#### DATA TO PROCESS ####

theorem getElem?_lineStore (lb : Vector Byte 128) (n : Nat) (b : Byte) (k : Nat) :
    (lineStore lb n b).toList[k]? = if k = n ∧ n < 128 then some b else lb.toList[k]? := by
  unfold lineStore
  split
  next inside =>
    rw [Vector.toList_set, List.getElem?_set]
    by_cases same : n = k
    · subst same; simp [inside]
    · simp [same, Ne.symm same]
  next outside => simp [outside]

/-- A byte stored at the end of the same line gives the same line (R197). -/
theorem sameLine_store {n : BitVec 8} {lb lb' : Vector Byte 128} (line : SameLine n.toNat lb lb') (b : Byte) :
    SameLine (n + 1).toNat (lineStore lb n.toNat b) (lineStore lb' n.toNat b) := by
  intro k hk
  rw [getElem?_lineStore, getElem?_lineStore]
  by_cases stored : k = n.toNat ∧ n.toNat < 128
  · rw [if_pos stored, if_pos stored]
  · rw [if_neg stored, if_neg stored]
    by_cases inside : k < n.toNat
    · exact line k inside
    · have at_end : k = n.toNat := by bv_omega
      have beyond : 128 ≤ k := by omega
      rw [List.getElem?_eq_none (by simpa using beyond), List.getElem?_eq_none (by simpa using beyond)]

theorem requestLatched_handshakesAt {i : Instr} {inside : MboxLine → Seq} {leave : Seq} (h : HandshakesAt i inside leave)
    {l : MboxLine} (hl : l ≠ .m1) : requestLatched (inside l) = true := by
  cases h with
  | mbox => exact (requestLatched_of_ne_m1 hl).1
  | init p => exact (requestLatched_of_ne_m1 hl).2

/-- The reading lines where the request is read have it latched. -/
theorem readsAt_mreq {c : Cfg} {m m' : Word} {i : Instr} {l : Seq} {off : Nat} {goesTo : Word → Seq}
    (h : ReadsAt c m i l off goesTo) (hm : requestLatched l = true → m = m') : ReadsAt c m' i l off goesTo := by
  cases h with
  | regr off => exact .regr off
  | txff h => exact .txff h
  | rxfe h => exact .rxfe h
  | data h => exact .data h
  | full h => exact .full h
  | empty h => exact .empty h
  | reply h => rw [hm (requestLatched_handshakesAt h (by simp))]; exact .reply h

theorem writesAt_mreq {c : Cfg} {m m' : Word} {i : Instr} {l : Seq} {off : Nat} {v : Word} {next : Seq}
    (h : WritesAt c m i l off v next) (hm : requestLatched l = true → m = m') : WritesAt c m' i l off v next := by
  cases h with
  | regw off v => exact .regw off v
  | send h => exact .send h
  | request h => rw [hm (requestLatched_handshakesAt h (by simp))]; exact .request h
  | init p h => exact .init p h

/-- The positions behind a delay line read `DCNT` only in the loop. -/
theorem countsAt_leave {i : Instr} {inside : DelayLine → Seq} {count : Word} {leave : Seq}
    (h : CountsAt i inside count leave) : requestLatched leave = false ∧ requestLatched (inside .l2) = false ∧
      counting leave = false ∧ counting (inside .l2) = true := by
  cases h <;> exact ⟨rfl, rfl, rfl, rfl⟩

theorem requestLatched_delay {i : Instr} {inside : DelayLine → Seq} {count : Word} {leave : Seq}
    (h : CountsAt i inside count leave) (n : Word) :
    requestLatched (if n = 0 then leave else inside .l2) = false := by
  obtain ⟨behind, loop, -⟩ := countsAt_leave h
  split
  · exact behind
  · exact loop

/-- At a position that reads neither `MREQ` nor `DCNT` only the line counts. -/
theorem alike_of_line {s : State} {lb : Vector Byte 128} {m d : Word} (line : SameLine s.len.toNat s.lb lb)
    (request : requestLatched s.seq = false) (delay : counting s.seq = false) : Alike s (withLatches lb m d s) :=
  alike_withLatches line (fun h => absurd h (by simp [request])) fun h => absurd h (by simp [delay])

theorem SameLine.mono {n n' : Nat} {lb lb' : Vector Byte 128} (h : SameLine n lb lb') (hn : n' ≤ n) :
    SameLine n' lb lb' := fun k hk => h k (Nat.lt_of_lt_of_le hk hn)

####

• [WORK TO COMPLETE] The job here is to find each line above with the word "next" and copy it.

• [COMPLETED TASK]
  next inside =>
  next outside => simp [outside]
theorem writesAt_mreq {c : Cfg} {m m' : Word} {i : Instr} {l : Seq} {off : Nat} {v : Word} {next : Seq}
    (h : WritesAt c m i l off v next) (hm : requestLatched l = true → m = m') : WritesAt c m' i l off v next := by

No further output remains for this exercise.